| Work required |
From the data below, return the exact lines starting at the line containing "match translate s s.secure s.privileged .fetch (mvaOf s.cur va)" and ending at the line containing "unpredictable (R1186). -/", both included, and nothing else.
[Given data]
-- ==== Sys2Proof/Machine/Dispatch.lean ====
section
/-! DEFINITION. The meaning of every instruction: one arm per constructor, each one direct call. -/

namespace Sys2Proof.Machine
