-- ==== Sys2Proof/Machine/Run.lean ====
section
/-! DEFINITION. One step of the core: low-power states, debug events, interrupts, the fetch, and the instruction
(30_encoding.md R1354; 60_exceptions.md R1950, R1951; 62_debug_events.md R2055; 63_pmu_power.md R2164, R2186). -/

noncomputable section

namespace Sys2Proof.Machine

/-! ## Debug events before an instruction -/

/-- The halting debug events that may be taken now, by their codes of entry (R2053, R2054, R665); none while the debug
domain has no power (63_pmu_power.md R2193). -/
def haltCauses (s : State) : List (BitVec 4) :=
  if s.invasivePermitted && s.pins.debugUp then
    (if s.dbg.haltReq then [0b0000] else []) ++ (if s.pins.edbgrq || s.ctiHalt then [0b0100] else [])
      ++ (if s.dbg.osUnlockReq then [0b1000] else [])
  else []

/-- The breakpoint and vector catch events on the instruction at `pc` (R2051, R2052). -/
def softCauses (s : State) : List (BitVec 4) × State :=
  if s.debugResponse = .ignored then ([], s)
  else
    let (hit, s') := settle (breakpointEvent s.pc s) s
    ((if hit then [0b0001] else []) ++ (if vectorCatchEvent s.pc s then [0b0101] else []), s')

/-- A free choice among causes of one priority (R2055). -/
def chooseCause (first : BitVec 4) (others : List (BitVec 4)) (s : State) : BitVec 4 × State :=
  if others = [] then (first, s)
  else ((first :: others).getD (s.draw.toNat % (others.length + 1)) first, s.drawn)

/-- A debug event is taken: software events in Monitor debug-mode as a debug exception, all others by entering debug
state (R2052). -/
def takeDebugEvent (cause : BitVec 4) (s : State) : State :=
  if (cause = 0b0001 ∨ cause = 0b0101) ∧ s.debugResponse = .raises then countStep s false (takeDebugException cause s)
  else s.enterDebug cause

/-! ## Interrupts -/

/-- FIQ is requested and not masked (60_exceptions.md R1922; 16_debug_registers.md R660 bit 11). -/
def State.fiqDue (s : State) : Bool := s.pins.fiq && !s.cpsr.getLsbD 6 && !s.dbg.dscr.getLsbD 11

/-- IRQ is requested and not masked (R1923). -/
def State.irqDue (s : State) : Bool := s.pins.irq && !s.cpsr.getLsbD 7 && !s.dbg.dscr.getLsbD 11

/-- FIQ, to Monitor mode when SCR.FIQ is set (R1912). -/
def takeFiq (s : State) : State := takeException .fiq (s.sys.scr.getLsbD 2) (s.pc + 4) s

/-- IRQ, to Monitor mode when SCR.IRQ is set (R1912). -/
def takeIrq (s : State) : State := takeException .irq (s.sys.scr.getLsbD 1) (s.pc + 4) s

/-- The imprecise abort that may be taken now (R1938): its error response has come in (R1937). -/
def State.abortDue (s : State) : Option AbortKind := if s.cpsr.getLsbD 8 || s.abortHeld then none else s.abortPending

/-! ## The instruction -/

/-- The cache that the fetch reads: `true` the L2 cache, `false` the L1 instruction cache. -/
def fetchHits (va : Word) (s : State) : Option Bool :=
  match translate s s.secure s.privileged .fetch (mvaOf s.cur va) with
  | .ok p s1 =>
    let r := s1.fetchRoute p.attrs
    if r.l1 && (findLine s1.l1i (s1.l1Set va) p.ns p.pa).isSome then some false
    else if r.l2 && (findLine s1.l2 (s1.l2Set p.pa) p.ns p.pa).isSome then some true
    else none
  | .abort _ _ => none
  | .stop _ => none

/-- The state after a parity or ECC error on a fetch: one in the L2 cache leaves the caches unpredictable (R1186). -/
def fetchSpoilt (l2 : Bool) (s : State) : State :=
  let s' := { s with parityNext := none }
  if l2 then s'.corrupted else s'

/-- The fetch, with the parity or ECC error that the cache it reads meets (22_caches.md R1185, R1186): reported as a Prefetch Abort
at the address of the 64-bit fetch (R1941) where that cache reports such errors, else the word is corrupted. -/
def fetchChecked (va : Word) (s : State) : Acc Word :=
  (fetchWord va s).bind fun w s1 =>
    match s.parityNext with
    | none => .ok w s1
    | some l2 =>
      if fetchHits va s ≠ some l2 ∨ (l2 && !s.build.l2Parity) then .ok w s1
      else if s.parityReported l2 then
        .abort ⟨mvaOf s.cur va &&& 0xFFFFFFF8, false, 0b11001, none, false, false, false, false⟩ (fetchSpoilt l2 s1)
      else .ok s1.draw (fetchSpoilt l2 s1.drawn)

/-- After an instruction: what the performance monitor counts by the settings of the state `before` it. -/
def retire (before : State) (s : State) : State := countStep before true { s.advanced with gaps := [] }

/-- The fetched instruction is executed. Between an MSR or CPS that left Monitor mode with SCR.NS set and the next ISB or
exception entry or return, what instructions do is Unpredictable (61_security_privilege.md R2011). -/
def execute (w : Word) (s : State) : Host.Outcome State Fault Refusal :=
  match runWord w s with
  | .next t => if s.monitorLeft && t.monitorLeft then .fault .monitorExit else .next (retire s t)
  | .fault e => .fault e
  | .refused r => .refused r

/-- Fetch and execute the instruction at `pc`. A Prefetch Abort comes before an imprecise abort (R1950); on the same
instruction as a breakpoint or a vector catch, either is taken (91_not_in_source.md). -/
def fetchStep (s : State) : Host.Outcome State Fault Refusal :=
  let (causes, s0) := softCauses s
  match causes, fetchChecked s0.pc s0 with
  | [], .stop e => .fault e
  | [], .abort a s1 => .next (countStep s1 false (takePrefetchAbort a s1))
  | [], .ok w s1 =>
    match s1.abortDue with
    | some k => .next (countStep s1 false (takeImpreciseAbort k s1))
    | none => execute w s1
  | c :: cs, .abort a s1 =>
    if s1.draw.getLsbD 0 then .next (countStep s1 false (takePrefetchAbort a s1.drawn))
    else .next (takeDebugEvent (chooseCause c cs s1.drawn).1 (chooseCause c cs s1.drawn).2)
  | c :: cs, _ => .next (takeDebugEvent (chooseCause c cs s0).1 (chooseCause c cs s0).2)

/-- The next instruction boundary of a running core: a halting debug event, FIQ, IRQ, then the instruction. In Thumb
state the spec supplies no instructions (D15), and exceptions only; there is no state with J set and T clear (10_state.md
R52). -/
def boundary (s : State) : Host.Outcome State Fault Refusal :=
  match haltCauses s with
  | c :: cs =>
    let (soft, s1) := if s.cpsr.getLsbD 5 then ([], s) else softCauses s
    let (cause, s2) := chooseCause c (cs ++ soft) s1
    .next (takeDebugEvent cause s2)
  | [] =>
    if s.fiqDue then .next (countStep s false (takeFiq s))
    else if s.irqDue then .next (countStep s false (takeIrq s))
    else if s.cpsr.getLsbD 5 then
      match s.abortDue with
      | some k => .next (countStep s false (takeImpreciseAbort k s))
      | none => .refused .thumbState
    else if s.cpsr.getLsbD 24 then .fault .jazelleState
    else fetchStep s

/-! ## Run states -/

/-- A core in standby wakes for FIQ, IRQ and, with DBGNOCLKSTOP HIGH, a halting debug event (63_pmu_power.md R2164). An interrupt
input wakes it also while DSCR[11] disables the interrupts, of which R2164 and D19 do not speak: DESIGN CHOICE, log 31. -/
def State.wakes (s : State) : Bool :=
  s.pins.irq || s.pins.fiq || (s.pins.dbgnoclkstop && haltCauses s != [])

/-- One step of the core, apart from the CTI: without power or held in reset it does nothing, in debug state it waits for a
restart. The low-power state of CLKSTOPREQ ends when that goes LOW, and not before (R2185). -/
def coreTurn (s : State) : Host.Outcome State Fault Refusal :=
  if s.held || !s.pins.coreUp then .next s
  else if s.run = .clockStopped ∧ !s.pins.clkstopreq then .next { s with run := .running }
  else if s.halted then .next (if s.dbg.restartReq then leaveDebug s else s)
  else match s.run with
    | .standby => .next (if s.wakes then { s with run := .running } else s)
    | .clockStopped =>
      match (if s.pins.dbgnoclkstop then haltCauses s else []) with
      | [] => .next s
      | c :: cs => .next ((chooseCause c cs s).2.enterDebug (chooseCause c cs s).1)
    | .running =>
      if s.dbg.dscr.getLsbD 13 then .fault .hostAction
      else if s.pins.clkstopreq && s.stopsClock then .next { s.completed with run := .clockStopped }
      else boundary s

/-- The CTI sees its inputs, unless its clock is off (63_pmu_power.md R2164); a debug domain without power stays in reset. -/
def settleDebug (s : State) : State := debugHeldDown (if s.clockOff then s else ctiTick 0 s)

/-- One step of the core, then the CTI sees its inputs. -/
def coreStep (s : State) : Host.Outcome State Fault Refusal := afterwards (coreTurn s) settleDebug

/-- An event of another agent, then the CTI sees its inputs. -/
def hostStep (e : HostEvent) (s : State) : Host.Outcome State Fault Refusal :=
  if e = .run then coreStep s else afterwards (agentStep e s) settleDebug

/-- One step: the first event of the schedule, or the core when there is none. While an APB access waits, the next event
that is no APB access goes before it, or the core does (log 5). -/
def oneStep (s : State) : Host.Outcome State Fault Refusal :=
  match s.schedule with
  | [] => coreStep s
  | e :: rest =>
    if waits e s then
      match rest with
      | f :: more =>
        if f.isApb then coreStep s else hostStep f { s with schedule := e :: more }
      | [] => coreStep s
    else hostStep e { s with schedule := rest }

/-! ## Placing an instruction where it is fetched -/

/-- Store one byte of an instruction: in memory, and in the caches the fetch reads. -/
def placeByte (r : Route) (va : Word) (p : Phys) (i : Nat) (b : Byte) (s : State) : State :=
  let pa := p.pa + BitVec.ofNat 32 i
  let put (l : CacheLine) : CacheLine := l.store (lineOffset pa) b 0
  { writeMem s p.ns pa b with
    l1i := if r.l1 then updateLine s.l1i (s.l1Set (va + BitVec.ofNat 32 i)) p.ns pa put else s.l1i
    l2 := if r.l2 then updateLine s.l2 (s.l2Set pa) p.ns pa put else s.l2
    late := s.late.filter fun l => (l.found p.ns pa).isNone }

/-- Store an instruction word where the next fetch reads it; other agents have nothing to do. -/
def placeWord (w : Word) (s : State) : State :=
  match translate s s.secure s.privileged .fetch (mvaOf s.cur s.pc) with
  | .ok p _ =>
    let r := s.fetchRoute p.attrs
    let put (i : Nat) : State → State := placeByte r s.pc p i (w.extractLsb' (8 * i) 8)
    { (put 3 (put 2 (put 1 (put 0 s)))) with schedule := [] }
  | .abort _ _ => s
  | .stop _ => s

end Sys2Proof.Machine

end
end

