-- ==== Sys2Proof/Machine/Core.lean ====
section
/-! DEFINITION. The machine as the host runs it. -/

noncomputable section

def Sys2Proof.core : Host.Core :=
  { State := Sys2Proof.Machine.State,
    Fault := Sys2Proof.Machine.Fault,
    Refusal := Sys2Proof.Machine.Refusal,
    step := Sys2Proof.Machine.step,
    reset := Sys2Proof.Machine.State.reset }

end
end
[/Given data]
| Solution |
  match translate s s.secure s.privileged .fetch (mvaOf s.cur va) with
  | .ok p s1 =>
    let r := s1.fetchRoute p.attrs
    if r.l1 && (findLine s1.l1i (s1.l1Set va) p.ns p.pa).isSome then some false
    else if r.l2 && (findLine s1.l2 (s1.l2Set p.pa) p.ns p.pa).isSome then some true
    else none
  | .abort _ _ => none
  | .stop _ => none

/-- The state after a parity or ECC error on a fetch: one in the L2 cache leaves the caches unpredictable (R1186). -/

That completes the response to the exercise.